Some similar findings for the PFS model. Again, we see that the current value of worst pain score was significant, hazard ratio 1.388, and again, the current value of pain interference score was not significant. Similarly to the overall survival model, those that received placebo had more skeletal lesions, were younger, and had worse Gleason score disease was also significant in the multivariable model for PFS.

This study does have several important discussion points. In the secondary analysis of the LATITUDE trial, both baseline pain and dynamic change in pain were associated with overall survival and progression-free survival in men with de novo metastatic castrate-sensitive prostate cancer. Compared to baseline pain, dynamic change in pain reported scores had a relatively stronger association with OS and PFS.

It's important to note that pain is a common symptom in patients with metastatic prostate cancer and these findings could in part be attributed to the underlying link between cancer progression and pathophysiology of pain, such that nerve growth factors secreted by the tumor inflammatory and immune cells trigger pain exacerbation by TrkA receptor-mediated actions, such as the release of neurotransmitters.

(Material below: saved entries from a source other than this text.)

-- ==== Sys2Proof/Machine/Process.lean ====
section
/-! DEFINITION. Creating and ending processes (R207 to R218, R233 to R236): set-up, recruitment, SPAWN, FORKR, join
cells, PUSHK, STOP, YIELD, SPRI, SLEEP, and the events of scheduling. -/

namespace Sys2Proof.Machine

/-! ### Set-up (R209) -/

/-- What a creator asks for. -/
structure Seed where
  ctx : Nat
  core : Nat
  kernel : Nat
  entry : Nat
  rank : Nat
  start : Word
  prio : Nat
  floor : Nat
  priv : Bool := false
  vclass : Bool := false
  fpc : Word := 0
  deriving DecidableEq, Repr

/-- Descriptor-pool bytes of a process (R220, R268). -/
def procRoom (depth : Nat) (vclass : Bool) : Nat := 576 + 192 * depth + if vclass then 29056 else 0

/-- Every process that holds a descriptor, and every child that a FORKR holds room for. -/
def State.occupants (s : State) : List Proc := s.procs.map (·.2) ++ s.forks.flatMap fun f => f.kids ++ f.pads

/-- A free run of `n` 192-byte units, the nearest to the pool's top (R209). (DESIGN CHOICE, log entry 43; unsafe.) -/
def spillPlace (pool : Nat) (areas : List (Nat × Nat)) (n : Nat) : Option Nat :=
  let fits (u : Nat) : Bool := u + n ≤ pool && areas.all fun a => u + n ≤ a.1 || a.1 + a.2 ≤ u
  ((0 :: areas.map fun a => a.1 + a.2).filter fits).foldl (fun (m : Option Nat) u => some (min u (m.getD u))) none

/-- CR.SPILL of an area of a pool whose top is the LOCAL offset `top` (R88, R209).
(DESIGN CHOICE, log entry 43; unsafe.) -/
def spillWord (top u n : Nat) : Word := BitVec.ofNat 64 ((top - 192 * u) * 2 ^ 32 + (top - 192 * (u + n)))

/-- a14 or a13 at set-up (R209): a section that the image omits gives length 0. -/
def State.sectionReg (s : State) (ctx core : Nat) (ps : BitVec 8) (off len : Nat) : AReg :=
  let va := BitVec.ofNat 64 (s.devId * 2 ^ 43 + (s.ctx ctx).imageDie (coreDie core) * 2 ^ 40 + off)
  if len = 0 then { ps := ps } else { ps := ps, len := BitVec.ofNat 40 len, base := va, ptr := va }

/-- The process that a creation makes, beside the processes `occ` (R209): none where the core is not live or lacks
room. -/
def State.newProc (s : State) (occ : List Proc) (q : Seed) : Option Proc :=
  let c := s.ctx q.ctx
  match tblGet c.kernels q.kernel with
  | none => none
  | some k =>
    match k.entries[q.entry]? with
    | none => none
    | some en =>
      let vclass := en.vclass || q.vclass
      let here := occ.filter fun p => p.core == q.core
      let mine := here.filter fun p => p.ctx == q.ctx
      let pool := (mine.map fun p => procRoom p.depth p.vclass).sum + procRoom en.depth vclass
      match spillPlace (c.spool / 192) (mine.map (·.area)) en.spillf with
      | none => none
      | some u =>
        if (s.core q.core).live && here.length < 1024 && pool ≤ c.dpool then
          some { ctx := q.ctx, rank := q.rank, core := q.core, kernel := q.kernel, entry := q.entry, priv := q.priv,
                 vclass := vclass, depth := en.depth, prio := q.prio, floor := q.floor, pc := q.start,
                 fpc := q.fpc &&& 0xBF00, spill := spillWord c.tlen u en.spillf, area := (u, en.spillf),
                 areg := [(13, s.sectionReg q.ctx q.core 0xBE k.dataOff k.dataLen),
                          (14, s.sectionReg q.ctx q.core 0xB0 k.constOff k.constLen)],
                 pool := [(0, ())] }
        else none

/-- Several processes at once, or none. -/
def State.newProcs (s : State) (occ : List Proc) : List Seed → Option (List Proc)
  | [] => some []
  | q :: t =>
    match s.newProc occ q with
    | none => none
    | some p => (s.newProcs (p :: occ) t).map (p :: ·)

/-- A new process takes its descriptor, its place in its kernel's count and its ready queue (R208, R218); one whose position
has lost its core since room was held for it is FAULTED at once (R387). -/
def State.enrol (s : State) (p : Proc) : State :=
  let pid := s.seq
  let s : State := { s with seq := pid + 1, procs := tblSet s.procs pid { p with wakeFault := none } }
  let s := s.modCtx p.ctx fun c => { c with kernels := tblMod c.kernels p.kernel fun k => { k with n := k.n + 1 } }
  match p.wakeFault with
  | some f => s.fail pid f p.pc false false false
  | none => s.makeReady pid

/-- A live process, or a child that a FORKR holds room for, holds the rank, here or on another module (R209, R411). -/
def State.rankHeld (s : State) (ctx rank : Nat) : Bool :=
  (s.rankHolder ctx rank).isSome || (s.forks.any fun f => f.kids.any fun k => k.ctx == ctx && k.rank == rank)
    || (tblGet (s.ctx ctx).farRanks rank).isSome

/-- The core can hold `n` more children of the seed (R211, R213). (DEDUCED, log entry 42; unsafe.) -/
def State.hasRoom (s : State) (q : Seed) (core n : Nat) : Bool :=
  (s.newProcs s.occupants (List.replicate n { q with core := core })).isSome

/-! ### Recruitment (R213) -/

/-- The walk of R213 from a core; `scope` 0 .cl, 1 .die, 2 .ctx. -/
def State.walkOrder (s : State) (core scope : Nat) : List Nat :=
  let d := coreDie core
  let row (d c : Nat) : List Nat := (List.range 16).map fun p => 256 * d + 16 * c + p
  ((List.range 15).map fun i => core / 16 * 16 + (corePos core + 1 + i) % 16)
    ++ (if 1 ≤ scope then (List.range 15).flatMap fun i => row d ((coreClu core + 1 + i) % 16) else [])
    ++ (if 2 ≤ scope then (((List.range 7).map fun i => (d + 1 + i) % 8).filter s.dieLive).flatMap fun d =>
          (List.range 16).flatMap (row d)
        else [])

/-- A core that recruitment may take. -/
def State.idleCore (s : State) (q : Seed) (core : Nat) : Bool :=
  (s.core core).live && (s.procs.all fun e => e.2.core != core || (e.2.st != .ready && e.2.st != .running))
    && s.hasRoom q core 16

/-- The shares of `w` children settle: a core that lacks room for its share leaves, and the shares grow, at most `fuel`
times. -/
def State.settleShares (s : State) (q : Seed) (w : Nat) (S : List Nat) : Nat → List Nat
  | 0 => S.take 1
  | fuel + 1 =>
    let share := (w + S.length - 1) / S.length
    let keep := S.take 1 ++ (S.drop 1).filter fun c => s.hasRoom q c share
    if keep.length = S.length then S else s.settleShares q w keep fuel

/-- recruit(ceil(w / 16)) of R213: the issuing core and the idle cores taken. -/
def State.recruit (s : State) (q : Seed) (core scope w : Nat) : List Nat :=
  let idle := ((s.walkOrder core scope).filter (s.idleCore q)).take ((w + 15) / 16 - 1)
  s.settleShares q w (core :: idle) (idle.length + 1)

/-! ### SPAWN and FORKR (R211, R212) -/

/-- The target of SPAWN and FORKR: p + 4 · sext(IMM32, 32). -/
def spawnTarget (x : Args) (p : Word) : Word := p + 4 * sextN x.ext.toNat 32

/-- A child's seed: its creator's kernel entry, priority, floor, class and CR.FPC fields. -/
def Env.childSeed (e : Env) (core rank : Nat) : Seed :=
  { ctx := e.p.ctx, core := core, kernel := e.p.kernel, entry := e.p.entry, rank := rank,
    start := spawnTarget e.x e.p.pc, prio := e.p.prio, floor := e.p.floor, vclass := e.p.vclass, fpc := e.p.fpc }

Also, this is important as these findings are consistent with those found in the FIRSTANA study, which looked at docetaxel versus cabazitaxel in chemotherapy-naive mCRPC, whereas they found that pain progression at initiation of chemotherapy was also associated with worse overall survival.

In conclusion, dynamic change in patient-reported pain has a significant association with PFS and OS and men with de novo metastatic castrate-sensitive prostate cancer. Due to its independent and superior prognostic ability, dynamic changes in patient-reported pain have the potential to tailor therapy in mCSPC patient population based on response to initial therapy and could be considered a dynamic prognostic marker above and beyond its role as a very important tool for quality of life measurement. This work underscores the importance of patient-reported quality of life metrics, such as pain not solely to measure the patient experience, but also highlights a potential dynamic interplay of quality and quantity of life in this patient population. Finally, further studies in mCSPC patient cohorts are required to validate this association and to explore the underlying mechanistic biology.

Thank you very much for your attention and we hope you enjoyed this UroToday Journal Club discussion of a secondary analysis of the LATITUDE trial.